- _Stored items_
□ □ □

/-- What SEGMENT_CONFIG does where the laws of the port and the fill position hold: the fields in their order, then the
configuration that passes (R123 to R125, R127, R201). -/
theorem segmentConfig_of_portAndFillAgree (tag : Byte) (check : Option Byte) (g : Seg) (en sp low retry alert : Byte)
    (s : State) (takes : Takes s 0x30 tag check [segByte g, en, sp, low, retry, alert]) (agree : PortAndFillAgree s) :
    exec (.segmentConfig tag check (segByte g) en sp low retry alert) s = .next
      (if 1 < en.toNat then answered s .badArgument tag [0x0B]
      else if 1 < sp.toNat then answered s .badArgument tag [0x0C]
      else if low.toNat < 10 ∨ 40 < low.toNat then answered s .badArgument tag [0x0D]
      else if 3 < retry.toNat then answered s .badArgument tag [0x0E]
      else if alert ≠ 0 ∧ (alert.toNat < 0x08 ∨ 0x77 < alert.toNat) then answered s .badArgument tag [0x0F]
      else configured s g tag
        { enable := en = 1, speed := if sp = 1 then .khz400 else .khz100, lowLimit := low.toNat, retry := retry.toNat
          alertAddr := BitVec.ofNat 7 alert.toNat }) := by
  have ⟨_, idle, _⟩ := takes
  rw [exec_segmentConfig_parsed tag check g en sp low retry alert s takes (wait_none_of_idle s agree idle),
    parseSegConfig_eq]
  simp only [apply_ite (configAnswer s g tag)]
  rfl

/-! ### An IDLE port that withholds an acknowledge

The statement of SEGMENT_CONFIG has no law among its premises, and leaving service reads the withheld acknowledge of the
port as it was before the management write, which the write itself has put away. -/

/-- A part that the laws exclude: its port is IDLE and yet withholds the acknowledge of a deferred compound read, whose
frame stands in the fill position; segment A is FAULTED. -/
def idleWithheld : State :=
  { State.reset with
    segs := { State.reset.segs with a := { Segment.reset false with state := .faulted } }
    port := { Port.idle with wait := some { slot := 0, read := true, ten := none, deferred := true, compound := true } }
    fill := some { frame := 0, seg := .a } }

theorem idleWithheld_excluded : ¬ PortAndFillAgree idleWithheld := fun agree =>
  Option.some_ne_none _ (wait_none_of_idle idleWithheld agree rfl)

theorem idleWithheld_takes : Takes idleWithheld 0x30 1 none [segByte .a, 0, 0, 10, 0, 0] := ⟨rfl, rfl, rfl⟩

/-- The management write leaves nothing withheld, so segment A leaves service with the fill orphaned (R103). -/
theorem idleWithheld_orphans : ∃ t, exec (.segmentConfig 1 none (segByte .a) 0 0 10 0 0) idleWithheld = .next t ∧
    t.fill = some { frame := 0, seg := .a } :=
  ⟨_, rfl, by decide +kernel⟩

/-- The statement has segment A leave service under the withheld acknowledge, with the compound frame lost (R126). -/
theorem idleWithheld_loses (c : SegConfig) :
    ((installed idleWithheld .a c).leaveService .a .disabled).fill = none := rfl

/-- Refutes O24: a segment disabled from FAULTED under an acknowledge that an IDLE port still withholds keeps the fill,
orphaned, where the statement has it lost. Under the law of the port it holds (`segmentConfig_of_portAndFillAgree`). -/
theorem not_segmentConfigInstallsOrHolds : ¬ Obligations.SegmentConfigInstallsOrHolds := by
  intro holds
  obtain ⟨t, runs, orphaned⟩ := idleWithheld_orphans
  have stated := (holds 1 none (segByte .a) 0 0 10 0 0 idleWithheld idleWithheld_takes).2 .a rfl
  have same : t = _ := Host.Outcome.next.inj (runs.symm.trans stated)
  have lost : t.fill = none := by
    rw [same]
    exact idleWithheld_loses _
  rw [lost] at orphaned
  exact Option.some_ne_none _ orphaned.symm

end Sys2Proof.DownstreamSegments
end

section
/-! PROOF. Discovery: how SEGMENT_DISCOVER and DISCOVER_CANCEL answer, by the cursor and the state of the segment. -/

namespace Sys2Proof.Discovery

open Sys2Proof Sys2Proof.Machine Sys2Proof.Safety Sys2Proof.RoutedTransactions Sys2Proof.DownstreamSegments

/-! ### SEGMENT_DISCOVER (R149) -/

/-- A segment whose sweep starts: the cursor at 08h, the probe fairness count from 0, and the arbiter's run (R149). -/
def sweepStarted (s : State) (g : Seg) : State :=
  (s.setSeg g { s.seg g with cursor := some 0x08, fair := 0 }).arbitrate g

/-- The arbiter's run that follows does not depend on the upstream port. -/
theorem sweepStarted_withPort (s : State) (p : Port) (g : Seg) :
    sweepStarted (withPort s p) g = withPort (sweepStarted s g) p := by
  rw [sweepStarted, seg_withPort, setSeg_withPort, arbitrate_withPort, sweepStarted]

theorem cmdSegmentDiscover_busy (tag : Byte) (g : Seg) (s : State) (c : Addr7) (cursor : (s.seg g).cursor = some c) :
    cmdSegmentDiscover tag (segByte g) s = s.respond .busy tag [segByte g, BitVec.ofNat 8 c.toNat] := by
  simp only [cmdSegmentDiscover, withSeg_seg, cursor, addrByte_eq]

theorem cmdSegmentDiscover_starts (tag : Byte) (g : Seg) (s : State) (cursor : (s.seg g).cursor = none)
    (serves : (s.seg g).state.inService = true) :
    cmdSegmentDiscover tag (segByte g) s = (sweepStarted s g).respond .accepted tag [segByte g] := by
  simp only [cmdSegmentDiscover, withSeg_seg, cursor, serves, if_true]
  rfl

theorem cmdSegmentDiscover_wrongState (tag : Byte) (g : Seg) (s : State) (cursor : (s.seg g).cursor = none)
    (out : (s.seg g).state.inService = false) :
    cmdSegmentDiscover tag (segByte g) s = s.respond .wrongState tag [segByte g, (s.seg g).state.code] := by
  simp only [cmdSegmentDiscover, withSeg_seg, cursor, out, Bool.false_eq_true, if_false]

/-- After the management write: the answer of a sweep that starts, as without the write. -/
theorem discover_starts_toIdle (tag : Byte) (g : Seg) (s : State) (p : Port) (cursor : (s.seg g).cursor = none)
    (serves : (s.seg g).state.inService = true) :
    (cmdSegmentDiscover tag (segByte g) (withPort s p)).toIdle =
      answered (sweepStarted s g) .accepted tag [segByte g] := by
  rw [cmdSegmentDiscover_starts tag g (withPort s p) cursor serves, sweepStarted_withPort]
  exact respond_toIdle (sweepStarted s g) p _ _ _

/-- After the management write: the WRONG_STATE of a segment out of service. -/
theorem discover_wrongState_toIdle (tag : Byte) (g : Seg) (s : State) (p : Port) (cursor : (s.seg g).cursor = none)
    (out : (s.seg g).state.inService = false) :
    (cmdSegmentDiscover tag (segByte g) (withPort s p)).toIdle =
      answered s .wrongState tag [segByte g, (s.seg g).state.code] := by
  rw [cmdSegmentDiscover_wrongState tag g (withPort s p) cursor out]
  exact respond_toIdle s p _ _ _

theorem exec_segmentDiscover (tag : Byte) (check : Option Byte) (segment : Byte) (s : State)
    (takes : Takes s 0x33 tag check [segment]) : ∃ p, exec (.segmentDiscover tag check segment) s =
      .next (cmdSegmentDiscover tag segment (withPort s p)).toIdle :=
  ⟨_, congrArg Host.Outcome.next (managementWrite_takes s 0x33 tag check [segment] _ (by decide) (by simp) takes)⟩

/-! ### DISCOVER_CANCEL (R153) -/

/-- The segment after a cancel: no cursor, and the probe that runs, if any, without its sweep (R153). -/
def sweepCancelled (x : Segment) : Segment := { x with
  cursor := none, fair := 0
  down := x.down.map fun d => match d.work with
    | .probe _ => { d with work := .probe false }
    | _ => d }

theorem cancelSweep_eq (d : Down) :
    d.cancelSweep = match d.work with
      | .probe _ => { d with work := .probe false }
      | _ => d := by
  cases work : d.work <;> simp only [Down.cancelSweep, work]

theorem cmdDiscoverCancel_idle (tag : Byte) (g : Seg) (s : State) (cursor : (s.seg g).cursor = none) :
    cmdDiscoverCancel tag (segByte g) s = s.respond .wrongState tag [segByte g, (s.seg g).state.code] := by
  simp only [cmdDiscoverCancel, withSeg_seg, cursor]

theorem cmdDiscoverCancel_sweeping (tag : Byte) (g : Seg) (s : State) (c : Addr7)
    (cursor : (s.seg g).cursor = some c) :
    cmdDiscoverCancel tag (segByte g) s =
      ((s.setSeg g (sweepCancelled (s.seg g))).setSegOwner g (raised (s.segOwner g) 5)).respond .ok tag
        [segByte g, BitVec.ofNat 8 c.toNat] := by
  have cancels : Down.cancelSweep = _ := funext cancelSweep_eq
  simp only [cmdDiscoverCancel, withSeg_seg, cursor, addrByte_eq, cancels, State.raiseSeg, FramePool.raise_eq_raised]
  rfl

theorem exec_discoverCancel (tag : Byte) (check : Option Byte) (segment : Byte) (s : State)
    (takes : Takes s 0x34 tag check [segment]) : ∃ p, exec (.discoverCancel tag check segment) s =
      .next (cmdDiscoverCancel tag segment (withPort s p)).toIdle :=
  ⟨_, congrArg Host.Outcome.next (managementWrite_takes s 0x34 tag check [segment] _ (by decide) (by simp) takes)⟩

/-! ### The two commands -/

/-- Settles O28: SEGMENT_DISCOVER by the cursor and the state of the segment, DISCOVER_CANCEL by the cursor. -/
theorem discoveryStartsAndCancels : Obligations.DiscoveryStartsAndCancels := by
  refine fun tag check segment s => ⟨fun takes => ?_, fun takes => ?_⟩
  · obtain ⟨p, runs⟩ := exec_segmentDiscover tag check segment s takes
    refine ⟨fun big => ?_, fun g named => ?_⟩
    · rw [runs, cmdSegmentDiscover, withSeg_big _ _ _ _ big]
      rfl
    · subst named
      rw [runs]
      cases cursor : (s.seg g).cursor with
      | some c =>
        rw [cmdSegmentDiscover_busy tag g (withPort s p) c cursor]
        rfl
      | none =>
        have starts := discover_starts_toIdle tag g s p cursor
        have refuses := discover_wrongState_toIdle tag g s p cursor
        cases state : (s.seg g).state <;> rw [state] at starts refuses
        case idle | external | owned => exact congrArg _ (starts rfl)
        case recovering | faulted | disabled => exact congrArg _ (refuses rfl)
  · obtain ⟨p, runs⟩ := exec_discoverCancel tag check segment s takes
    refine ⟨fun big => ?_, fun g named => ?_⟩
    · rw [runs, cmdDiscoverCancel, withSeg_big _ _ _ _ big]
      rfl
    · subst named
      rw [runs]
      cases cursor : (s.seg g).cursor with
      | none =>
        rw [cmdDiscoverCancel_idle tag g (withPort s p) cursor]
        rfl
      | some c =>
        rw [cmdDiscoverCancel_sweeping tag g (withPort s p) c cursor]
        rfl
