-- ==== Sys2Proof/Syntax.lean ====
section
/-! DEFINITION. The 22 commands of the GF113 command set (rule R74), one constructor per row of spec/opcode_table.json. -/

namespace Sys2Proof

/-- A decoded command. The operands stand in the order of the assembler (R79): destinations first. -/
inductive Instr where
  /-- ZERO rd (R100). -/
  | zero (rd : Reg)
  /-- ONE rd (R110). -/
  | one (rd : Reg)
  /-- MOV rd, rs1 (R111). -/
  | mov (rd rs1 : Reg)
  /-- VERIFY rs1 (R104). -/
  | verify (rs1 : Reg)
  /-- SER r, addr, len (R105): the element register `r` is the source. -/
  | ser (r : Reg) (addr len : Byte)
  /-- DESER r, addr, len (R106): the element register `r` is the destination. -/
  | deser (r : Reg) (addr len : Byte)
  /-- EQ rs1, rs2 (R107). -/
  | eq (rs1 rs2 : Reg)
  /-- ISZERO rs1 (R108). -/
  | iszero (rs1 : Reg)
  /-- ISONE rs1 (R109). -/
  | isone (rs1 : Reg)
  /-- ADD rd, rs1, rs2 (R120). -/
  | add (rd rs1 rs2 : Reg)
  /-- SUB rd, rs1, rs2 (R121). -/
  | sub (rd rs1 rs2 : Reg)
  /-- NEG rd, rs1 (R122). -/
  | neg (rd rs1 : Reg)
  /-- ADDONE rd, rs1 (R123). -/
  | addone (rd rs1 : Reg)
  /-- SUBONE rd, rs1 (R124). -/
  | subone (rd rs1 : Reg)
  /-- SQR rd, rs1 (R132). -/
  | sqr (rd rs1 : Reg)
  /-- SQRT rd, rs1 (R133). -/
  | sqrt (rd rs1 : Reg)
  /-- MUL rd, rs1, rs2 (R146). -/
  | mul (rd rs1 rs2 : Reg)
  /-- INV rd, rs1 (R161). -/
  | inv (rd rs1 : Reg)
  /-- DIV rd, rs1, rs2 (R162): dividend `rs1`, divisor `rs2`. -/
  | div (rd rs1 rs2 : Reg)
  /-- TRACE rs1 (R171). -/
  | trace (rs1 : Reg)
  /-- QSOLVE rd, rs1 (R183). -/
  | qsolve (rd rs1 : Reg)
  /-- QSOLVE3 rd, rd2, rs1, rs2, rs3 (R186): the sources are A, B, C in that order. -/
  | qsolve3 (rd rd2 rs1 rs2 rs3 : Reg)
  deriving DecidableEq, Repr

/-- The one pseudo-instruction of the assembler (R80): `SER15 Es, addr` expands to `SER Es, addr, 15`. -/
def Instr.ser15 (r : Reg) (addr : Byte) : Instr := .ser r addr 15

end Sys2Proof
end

□ □ □

- _Required action_
Look through the entries above, find each line containing "statement", and copy it.

- _Solution to this task_
The statement of SEGMENT_CONFIG has no law among its premises, and leaving service reads the withheld acknowledge of the
/-- The statement has segment A leave service under the withheld acknowledge, with the compound frame lost (R126). -/
orphaned, where the statement has it lost. Under the law of the port it holds (`segmentConfig_of_portAndFillAgree`). -/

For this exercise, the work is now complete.